| Assignment |
Go through the following data and transcribe exactly the stretch of lines from the one holding "match s.psched with" to the one holding "deriving DecidableEq, Repr", both included.

| Record extracts |

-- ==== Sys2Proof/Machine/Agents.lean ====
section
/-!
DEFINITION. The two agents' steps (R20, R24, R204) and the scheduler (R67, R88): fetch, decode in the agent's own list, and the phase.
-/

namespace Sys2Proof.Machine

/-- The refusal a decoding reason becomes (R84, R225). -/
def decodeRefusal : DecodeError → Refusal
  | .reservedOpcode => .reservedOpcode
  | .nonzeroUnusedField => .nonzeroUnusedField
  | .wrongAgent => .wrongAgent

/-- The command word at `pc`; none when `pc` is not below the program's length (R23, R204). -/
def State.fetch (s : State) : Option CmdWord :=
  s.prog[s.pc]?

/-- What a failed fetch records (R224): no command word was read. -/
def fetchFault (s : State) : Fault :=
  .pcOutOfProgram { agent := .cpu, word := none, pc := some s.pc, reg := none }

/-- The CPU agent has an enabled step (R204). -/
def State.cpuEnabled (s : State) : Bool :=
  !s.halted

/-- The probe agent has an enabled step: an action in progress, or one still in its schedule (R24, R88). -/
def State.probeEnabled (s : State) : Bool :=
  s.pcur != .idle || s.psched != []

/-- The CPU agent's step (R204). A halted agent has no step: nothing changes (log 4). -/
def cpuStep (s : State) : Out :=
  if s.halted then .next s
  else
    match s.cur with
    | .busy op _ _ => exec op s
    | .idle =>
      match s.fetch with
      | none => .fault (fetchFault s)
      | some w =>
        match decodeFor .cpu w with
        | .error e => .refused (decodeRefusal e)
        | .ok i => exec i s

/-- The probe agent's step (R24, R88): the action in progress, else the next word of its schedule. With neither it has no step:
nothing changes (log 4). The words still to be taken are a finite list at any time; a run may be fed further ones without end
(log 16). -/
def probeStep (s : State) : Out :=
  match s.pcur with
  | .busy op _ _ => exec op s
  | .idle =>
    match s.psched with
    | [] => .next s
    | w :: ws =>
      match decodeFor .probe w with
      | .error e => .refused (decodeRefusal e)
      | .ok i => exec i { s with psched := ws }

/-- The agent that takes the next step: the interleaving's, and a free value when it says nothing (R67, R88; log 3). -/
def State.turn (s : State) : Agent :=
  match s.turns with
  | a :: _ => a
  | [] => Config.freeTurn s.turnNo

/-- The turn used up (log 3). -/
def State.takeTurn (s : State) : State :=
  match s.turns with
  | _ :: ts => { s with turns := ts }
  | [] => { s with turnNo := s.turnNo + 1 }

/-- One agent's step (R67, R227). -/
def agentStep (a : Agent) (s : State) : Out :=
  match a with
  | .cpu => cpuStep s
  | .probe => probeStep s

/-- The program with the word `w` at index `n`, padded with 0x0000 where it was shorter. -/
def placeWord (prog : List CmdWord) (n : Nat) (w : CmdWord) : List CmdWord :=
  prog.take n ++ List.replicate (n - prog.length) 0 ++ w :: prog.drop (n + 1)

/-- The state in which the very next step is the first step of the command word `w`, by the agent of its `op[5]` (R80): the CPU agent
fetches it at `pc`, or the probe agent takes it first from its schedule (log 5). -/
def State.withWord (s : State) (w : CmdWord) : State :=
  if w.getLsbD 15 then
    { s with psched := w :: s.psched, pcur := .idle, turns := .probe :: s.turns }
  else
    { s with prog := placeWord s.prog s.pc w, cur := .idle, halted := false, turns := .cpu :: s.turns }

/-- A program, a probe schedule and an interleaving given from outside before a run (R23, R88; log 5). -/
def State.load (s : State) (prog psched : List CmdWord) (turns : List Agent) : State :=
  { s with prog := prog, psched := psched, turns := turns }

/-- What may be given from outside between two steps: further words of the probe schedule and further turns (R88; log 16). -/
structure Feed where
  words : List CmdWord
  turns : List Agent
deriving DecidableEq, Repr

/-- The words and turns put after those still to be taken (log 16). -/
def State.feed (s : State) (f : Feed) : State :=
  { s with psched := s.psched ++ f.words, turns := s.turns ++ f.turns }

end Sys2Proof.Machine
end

---

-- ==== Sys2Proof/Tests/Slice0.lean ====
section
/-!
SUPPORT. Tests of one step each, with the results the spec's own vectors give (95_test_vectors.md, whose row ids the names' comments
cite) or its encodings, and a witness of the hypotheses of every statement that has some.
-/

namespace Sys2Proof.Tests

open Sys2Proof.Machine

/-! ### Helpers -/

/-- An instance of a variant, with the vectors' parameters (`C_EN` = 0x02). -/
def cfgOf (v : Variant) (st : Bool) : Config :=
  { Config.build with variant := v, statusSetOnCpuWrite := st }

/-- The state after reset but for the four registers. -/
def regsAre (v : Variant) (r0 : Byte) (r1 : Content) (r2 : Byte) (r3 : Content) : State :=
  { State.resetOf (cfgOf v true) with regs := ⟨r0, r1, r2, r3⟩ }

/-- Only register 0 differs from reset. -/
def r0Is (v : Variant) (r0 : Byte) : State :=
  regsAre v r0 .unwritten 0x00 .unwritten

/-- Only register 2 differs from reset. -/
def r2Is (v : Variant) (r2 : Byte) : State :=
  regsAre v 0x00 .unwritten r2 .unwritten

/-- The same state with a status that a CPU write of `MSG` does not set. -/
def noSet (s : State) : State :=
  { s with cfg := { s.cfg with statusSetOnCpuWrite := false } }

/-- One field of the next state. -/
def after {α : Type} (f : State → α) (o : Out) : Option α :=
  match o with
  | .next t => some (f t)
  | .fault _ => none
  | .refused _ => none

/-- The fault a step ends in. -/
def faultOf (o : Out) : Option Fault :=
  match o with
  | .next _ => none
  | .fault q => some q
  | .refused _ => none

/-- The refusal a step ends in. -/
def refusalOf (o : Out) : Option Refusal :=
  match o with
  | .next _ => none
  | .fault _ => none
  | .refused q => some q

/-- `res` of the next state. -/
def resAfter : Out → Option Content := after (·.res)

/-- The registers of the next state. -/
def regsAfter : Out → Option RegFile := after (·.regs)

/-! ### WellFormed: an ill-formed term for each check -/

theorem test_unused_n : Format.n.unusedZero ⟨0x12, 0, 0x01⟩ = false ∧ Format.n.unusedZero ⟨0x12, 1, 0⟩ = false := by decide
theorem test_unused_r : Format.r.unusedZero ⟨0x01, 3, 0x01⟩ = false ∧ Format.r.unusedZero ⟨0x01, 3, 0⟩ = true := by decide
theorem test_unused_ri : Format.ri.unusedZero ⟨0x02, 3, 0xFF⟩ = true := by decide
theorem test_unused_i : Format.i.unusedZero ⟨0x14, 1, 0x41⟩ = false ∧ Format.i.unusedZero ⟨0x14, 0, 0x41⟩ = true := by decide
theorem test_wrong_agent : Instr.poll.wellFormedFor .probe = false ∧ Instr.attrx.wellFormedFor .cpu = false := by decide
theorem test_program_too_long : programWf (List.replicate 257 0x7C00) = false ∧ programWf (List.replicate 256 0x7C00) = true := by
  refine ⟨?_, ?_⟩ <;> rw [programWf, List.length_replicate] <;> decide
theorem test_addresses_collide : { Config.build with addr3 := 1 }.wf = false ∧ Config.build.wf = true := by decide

--

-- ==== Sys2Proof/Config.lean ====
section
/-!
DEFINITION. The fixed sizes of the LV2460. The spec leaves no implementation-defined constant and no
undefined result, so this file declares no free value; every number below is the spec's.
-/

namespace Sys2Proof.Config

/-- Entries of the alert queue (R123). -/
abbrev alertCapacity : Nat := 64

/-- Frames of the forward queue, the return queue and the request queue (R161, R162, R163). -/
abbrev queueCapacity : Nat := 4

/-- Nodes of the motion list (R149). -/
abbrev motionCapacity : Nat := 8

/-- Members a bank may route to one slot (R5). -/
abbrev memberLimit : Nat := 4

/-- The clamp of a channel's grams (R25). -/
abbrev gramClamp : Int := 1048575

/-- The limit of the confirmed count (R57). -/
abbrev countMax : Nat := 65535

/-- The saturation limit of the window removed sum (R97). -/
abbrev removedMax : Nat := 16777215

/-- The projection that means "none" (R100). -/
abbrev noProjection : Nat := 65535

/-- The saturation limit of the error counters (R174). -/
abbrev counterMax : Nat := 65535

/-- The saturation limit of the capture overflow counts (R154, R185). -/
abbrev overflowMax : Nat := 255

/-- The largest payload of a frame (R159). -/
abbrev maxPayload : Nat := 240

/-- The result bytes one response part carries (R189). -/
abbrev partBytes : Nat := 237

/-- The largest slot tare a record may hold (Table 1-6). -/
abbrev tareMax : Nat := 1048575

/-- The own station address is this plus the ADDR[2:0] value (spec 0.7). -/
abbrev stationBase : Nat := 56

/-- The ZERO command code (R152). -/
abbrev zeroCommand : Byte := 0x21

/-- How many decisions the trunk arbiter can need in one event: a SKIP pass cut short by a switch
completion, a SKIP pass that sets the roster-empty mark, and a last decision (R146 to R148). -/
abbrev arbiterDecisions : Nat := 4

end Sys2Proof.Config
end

| Response for this exercise |
    match s.psched with
    | [] => .next s
    | w :: ws =>
      match decodeFor .probe w with
      | .error e => .refused (decodeRefusal e)
      | .ok i => exec i { s with psched := ws }

/-- The agent that takes the next step: the interleaving's, and a free value when it says nothing (R67, R88; log 3). -/
def State.turn (s : State) : Agent :=
  match s.turns with
  | a :: _ => a
  | [] => Config.freeTurn s.turnNo

/-- The turn used up (log 3). -/
def State.takeTurn (s : State) : State :=
  match s.turns with
  | _ :: ts => { s with turns := ts }
  | [] => { s with turnNo := s.turnNo + 1 }

/-- One agent's step (R67, R227). -/
def agentStep (a : Agent) (s : State) : Out :=
  match a with
  | .cpu => cpuStep s
  | .probe => probeStep s

/-- The program with the word `w` at index `n`, padded with 0x0000 where it was shorter. -/
def placeWord (prog : List CmdWord) (n : Nat) (w : CmdWord) : List CmdWord :=
  prog.take n ++ List.replicate (n - prog.length) 0 ++ w :: prog.drop (n + 1)

/-- The state in which the very next step is the first step of the command word `w`, by the agent of its `op[5]` (R80): the CPU agent
fetches it at `pc`, or the probe agent takes it first from its schedule (log 5). -/
def State.withWord (s : State) (w : CmdWord) : State :=
  if w.getLsbD 15 then
    { s with psched := w :: s.psched, pcur := .idle, turns := .probe :: s.turns }
  else
    { s with prog := placeWord s.prog s.pc w, cur := .idle, halted := false, turns := .cpu :: s.turns }

/-- A program, a probe schedule and an interleaving given from outside before a run (R23, R88; log 5). -/
def State.load (s : State) (prog psched : List CmdWord) (turns : List Agent) : State :=
  { s with prog := prog, psched := psched, turns := turns }

/-- What may be given from outside between two steps: further words of the probe schedule and further turns (R88; log 16). -/
structure Feed where
  words : List CmdWord
  turns : List Agent
deriving DecidableEq, Repr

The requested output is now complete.